EXERCISE PROMPT ▸ Please repeat the lines below, exactly and only, from the one that holds "match (match seqImage" through the one that holds "def hazardTick (q".
[TASK INPUTS]
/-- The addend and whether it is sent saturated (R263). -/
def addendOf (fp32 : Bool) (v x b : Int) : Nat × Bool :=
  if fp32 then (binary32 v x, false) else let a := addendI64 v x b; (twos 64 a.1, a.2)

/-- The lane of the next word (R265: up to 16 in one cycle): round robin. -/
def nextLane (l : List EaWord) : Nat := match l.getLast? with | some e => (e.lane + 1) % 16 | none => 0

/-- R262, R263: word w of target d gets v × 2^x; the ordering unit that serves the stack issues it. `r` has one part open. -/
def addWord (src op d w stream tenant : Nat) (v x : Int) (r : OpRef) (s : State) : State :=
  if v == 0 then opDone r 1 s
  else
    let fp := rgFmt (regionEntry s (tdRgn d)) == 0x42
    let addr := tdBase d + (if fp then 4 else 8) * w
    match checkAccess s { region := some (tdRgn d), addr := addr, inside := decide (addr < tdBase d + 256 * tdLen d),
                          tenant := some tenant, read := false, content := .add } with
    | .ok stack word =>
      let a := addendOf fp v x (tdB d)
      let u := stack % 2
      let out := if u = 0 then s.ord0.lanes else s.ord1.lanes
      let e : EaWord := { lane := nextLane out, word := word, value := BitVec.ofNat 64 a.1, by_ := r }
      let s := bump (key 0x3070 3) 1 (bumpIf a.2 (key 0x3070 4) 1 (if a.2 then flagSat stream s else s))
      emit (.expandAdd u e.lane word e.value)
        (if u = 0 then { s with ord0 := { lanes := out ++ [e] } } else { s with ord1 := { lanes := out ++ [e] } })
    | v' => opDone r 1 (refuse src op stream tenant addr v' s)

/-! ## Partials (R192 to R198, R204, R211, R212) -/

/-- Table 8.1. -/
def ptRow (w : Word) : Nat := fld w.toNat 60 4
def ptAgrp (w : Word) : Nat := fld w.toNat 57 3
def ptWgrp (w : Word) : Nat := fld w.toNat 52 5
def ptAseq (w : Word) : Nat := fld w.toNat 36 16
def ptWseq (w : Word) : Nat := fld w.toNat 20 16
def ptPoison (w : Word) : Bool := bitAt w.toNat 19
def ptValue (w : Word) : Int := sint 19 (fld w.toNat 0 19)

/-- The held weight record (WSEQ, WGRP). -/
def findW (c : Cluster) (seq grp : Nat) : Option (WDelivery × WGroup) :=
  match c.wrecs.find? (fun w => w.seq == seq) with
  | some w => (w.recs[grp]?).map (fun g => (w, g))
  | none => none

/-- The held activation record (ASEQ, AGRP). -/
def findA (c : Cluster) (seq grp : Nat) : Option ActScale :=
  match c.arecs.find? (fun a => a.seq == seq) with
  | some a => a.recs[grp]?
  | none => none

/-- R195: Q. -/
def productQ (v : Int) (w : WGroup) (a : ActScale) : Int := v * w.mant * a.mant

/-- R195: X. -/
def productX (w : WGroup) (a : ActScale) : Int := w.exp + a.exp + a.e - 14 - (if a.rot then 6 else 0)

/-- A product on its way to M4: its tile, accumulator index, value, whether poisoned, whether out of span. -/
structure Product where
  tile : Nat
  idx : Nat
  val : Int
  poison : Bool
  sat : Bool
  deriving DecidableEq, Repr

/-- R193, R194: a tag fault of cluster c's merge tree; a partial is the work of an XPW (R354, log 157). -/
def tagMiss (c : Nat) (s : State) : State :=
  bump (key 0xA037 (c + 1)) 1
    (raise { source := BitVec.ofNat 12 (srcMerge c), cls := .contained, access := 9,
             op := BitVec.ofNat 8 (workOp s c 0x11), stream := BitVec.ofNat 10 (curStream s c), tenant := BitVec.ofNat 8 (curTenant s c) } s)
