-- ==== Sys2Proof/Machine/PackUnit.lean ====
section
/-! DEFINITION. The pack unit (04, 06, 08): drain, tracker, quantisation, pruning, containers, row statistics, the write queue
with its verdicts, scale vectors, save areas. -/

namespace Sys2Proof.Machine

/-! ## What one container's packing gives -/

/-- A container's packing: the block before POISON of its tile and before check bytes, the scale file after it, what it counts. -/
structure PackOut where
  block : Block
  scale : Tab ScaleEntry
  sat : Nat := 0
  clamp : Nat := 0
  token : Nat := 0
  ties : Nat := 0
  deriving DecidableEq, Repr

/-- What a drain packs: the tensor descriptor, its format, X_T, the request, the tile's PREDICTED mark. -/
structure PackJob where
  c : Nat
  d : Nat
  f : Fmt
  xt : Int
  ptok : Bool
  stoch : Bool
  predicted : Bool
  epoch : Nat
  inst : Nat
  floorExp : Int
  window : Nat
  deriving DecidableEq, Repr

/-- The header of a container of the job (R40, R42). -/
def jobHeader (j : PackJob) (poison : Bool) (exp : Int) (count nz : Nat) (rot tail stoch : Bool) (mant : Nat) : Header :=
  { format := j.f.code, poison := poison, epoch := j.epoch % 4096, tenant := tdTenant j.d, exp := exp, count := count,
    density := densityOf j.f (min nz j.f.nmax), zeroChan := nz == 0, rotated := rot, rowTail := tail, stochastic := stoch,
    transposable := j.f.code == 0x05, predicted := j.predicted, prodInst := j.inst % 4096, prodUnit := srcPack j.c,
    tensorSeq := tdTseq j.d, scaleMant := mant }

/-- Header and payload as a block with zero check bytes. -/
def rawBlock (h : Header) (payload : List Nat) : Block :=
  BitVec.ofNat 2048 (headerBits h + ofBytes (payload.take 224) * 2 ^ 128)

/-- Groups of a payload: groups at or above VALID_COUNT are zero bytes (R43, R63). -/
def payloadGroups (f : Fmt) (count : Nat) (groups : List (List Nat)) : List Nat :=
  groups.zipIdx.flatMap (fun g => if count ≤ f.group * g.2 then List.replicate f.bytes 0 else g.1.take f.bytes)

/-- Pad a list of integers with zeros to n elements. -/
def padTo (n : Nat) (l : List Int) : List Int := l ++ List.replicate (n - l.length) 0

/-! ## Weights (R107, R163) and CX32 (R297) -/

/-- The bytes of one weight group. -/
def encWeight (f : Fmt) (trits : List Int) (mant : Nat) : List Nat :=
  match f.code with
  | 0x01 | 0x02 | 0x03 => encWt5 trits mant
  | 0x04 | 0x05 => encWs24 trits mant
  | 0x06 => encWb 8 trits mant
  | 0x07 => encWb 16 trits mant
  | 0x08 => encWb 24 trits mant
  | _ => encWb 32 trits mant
[/TASK INPUTS]
[TASK INPUTS]
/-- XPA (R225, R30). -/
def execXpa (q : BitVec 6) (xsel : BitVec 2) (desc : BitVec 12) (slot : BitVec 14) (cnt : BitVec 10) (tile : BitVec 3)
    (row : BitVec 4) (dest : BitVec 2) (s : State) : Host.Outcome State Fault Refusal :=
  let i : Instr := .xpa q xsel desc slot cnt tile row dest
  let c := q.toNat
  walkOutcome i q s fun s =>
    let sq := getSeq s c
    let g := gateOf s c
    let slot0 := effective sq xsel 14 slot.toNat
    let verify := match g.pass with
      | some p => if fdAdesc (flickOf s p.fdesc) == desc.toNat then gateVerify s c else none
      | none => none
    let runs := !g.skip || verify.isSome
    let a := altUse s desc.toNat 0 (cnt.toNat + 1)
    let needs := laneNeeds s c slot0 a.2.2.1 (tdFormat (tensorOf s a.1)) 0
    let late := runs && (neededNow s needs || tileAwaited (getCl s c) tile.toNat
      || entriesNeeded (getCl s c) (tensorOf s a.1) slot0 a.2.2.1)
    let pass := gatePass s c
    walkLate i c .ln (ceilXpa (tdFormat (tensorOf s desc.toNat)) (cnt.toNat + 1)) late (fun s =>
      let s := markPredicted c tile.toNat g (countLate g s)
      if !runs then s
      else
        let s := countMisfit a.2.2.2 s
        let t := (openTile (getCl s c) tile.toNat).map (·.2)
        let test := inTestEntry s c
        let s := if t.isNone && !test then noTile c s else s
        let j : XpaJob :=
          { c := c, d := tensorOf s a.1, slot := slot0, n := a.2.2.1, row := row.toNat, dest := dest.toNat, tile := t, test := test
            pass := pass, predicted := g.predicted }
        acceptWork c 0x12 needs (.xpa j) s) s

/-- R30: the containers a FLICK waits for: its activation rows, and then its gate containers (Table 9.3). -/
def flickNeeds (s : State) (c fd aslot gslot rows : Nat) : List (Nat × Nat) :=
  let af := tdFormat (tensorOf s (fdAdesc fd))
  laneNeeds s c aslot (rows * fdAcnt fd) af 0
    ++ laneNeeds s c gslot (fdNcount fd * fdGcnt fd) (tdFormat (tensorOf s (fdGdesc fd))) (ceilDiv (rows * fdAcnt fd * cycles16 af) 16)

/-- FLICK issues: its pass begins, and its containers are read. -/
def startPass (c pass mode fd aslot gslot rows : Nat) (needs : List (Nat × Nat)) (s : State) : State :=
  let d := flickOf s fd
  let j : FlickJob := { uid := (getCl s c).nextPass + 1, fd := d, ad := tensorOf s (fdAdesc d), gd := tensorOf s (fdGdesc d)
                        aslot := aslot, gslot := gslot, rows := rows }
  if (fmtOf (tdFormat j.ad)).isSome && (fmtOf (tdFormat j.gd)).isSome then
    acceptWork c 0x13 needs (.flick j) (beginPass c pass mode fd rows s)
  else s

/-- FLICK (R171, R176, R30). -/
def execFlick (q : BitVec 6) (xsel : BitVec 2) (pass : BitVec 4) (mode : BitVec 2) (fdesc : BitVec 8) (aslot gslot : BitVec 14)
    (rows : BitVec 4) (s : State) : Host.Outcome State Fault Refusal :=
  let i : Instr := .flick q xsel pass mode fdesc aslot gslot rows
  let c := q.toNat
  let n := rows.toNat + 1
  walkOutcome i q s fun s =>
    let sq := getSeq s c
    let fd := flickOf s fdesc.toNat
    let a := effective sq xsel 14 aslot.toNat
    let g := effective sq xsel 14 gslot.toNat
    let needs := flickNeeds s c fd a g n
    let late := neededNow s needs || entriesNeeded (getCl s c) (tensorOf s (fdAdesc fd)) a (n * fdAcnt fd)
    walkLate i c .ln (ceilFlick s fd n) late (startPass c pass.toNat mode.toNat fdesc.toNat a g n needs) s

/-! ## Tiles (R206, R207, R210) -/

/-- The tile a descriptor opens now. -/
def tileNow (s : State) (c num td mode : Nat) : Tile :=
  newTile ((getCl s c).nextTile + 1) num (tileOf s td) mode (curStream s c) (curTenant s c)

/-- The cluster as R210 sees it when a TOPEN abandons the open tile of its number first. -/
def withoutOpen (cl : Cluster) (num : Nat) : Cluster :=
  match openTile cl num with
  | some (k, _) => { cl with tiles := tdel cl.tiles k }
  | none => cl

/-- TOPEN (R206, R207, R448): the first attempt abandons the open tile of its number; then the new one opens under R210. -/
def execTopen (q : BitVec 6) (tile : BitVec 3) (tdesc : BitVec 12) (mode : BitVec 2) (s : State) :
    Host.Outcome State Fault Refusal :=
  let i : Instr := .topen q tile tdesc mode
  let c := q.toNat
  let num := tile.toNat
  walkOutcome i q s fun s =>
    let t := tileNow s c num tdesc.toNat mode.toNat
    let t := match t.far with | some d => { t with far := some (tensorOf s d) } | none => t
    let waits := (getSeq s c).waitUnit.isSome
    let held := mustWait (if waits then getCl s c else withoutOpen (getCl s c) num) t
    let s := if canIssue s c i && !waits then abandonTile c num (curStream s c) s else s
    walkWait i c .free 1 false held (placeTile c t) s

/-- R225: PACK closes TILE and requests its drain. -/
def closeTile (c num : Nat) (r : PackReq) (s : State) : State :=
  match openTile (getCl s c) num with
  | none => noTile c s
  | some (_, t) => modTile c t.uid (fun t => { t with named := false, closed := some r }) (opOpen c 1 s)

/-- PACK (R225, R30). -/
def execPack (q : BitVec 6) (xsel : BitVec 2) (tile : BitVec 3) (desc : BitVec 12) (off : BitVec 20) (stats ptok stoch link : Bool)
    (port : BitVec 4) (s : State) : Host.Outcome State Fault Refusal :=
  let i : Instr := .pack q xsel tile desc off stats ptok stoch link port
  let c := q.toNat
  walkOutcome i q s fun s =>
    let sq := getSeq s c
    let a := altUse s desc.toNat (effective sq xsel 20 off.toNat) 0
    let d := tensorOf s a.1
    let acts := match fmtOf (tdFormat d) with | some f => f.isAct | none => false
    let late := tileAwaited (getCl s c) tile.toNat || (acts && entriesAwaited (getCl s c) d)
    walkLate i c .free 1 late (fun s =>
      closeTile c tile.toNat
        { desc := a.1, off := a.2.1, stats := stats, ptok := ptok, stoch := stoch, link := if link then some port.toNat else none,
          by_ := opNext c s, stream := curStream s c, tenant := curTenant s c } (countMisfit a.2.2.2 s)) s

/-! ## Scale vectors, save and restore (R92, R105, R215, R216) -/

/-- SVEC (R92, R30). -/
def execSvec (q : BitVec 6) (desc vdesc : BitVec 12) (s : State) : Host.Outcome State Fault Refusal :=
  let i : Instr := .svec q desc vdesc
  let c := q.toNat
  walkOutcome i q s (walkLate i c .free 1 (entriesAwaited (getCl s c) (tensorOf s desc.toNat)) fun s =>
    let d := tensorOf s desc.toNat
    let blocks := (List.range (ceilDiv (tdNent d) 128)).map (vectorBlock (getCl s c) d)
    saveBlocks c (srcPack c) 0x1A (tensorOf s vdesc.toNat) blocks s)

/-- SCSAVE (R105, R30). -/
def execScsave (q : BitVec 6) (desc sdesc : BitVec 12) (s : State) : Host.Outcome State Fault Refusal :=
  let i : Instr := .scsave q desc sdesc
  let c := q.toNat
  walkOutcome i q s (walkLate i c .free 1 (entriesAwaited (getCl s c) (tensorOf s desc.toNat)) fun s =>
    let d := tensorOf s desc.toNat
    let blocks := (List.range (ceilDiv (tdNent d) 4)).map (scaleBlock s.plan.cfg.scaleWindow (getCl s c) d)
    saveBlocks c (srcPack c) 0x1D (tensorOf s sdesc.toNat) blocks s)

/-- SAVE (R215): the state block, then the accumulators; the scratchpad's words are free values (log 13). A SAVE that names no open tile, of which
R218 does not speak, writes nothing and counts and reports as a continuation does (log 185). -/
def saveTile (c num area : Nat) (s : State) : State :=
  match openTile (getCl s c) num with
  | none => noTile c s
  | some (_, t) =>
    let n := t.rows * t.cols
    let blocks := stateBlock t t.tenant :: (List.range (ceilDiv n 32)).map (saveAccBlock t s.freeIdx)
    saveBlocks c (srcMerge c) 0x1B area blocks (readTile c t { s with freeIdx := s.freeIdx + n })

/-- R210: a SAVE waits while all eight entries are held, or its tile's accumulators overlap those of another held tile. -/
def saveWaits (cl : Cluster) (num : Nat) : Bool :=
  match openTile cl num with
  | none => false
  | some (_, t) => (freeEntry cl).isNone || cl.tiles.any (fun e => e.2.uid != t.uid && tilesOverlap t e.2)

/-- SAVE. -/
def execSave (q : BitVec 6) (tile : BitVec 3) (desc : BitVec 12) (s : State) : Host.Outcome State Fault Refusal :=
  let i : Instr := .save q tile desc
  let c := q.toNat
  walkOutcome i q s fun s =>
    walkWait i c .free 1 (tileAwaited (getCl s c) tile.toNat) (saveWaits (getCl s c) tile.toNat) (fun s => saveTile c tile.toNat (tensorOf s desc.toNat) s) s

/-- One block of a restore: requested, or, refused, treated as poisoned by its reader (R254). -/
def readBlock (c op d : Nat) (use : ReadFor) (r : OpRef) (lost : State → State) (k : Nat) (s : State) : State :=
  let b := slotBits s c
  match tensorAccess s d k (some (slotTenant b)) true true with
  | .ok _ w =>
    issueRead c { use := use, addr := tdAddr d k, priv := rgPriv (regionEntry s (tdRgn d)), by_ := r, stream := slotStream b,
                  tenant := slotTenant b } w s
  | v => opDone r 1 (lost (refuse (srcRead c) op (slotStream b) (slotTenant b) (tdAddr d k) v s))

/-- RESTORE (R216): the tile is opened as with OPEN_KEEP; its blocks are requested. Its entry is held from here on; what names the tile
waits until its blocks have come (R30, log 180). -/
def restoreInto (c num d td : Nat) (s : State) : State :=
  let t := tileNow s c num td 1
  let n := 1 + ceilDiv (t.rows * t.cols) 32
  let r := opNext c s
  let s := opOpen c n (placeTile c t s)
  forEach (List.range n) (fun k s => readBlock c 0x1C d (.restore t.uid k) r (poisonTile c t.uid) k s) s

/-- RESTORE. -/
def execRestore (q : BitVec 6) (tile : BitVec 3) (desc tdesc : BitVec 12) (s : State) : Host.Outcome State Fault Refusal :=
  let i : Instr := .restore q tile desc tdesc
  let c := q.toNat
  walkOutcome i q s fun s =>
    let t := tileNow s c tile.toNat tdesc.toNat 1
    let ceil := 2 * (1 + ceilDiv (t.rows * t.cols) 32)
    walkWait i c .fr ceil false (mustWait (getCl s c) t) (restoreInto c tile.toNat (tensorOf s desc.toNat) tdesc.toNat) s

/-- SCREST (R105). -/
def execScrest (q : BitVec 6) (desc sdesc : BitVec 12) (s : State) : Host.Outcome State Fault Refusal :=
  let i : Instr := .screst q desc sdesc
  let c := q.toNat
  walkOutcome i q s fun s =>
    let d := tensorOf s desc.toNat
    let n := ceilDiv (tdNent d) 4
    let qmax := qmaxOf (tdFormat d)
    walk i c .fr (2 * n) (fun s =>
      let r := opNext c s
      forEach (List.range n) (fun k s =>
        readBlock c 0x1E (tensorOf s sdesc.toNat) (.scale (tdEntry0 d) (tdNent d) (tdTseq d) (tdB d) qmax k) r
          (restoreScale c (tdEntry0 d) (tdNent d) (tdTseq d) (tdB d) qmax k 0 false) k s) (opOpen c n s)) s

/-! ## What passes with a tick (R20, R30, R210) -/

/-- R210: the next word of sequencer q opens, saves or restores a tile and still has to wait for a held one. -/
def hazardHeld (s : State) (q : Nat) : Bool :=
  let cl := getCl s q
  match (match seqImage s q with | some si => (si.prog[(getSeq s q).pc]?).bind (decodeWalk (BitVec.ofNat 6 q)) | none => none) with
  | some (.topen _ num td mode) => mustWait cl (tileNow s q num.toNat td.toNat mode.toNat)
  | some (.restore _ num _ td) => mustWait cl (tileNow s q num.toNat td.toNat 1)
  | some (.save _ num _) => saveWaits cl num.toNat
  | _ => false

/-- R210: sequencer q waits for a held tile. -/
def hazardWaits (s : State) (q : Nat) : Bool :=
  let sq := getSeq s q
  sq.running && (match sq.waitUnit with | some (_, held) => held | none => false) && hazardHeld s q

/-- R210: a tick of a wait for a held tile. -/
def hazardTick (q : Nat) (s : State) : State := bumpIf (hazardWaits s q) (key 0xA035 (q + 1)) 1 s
[/TASK INPUTS]
SOLUTION TO THE PROBLEM ▸
  match (match seqImage s q with | some si => (si.prog[(getSeq s q).pc]?).bind (decodeWalk (BitVec.ofNat 6 q)) | none => none) with
  | some (.topen _ num td mode) => mustWait cl (tileNow s q num.toNat td.toNat mode.toNat)
  | some (.restore _ num _ td) => mustWait cl (tileNow s q num.toNat td.toNat 1)
  | some (.save _ num _) => saveWaits cl num.toNat
  | _ => false

/-- R210: sequencer q waits for a held tile. -/
def hazardWaits (s : State) (q : Nat) : Bool :=
  let sq := getSeq s q
  sq.running && (match sq.waitUnit with | some (_, held) => held | none => false) && hazardHeld s q

/-- R210: a tick of a wait for a held tile. -/
def hazardTick (q : Nat) (s : State) : State := bumpIf (hazardWaits s q) (key 0xA035 (q + 1)) 1 s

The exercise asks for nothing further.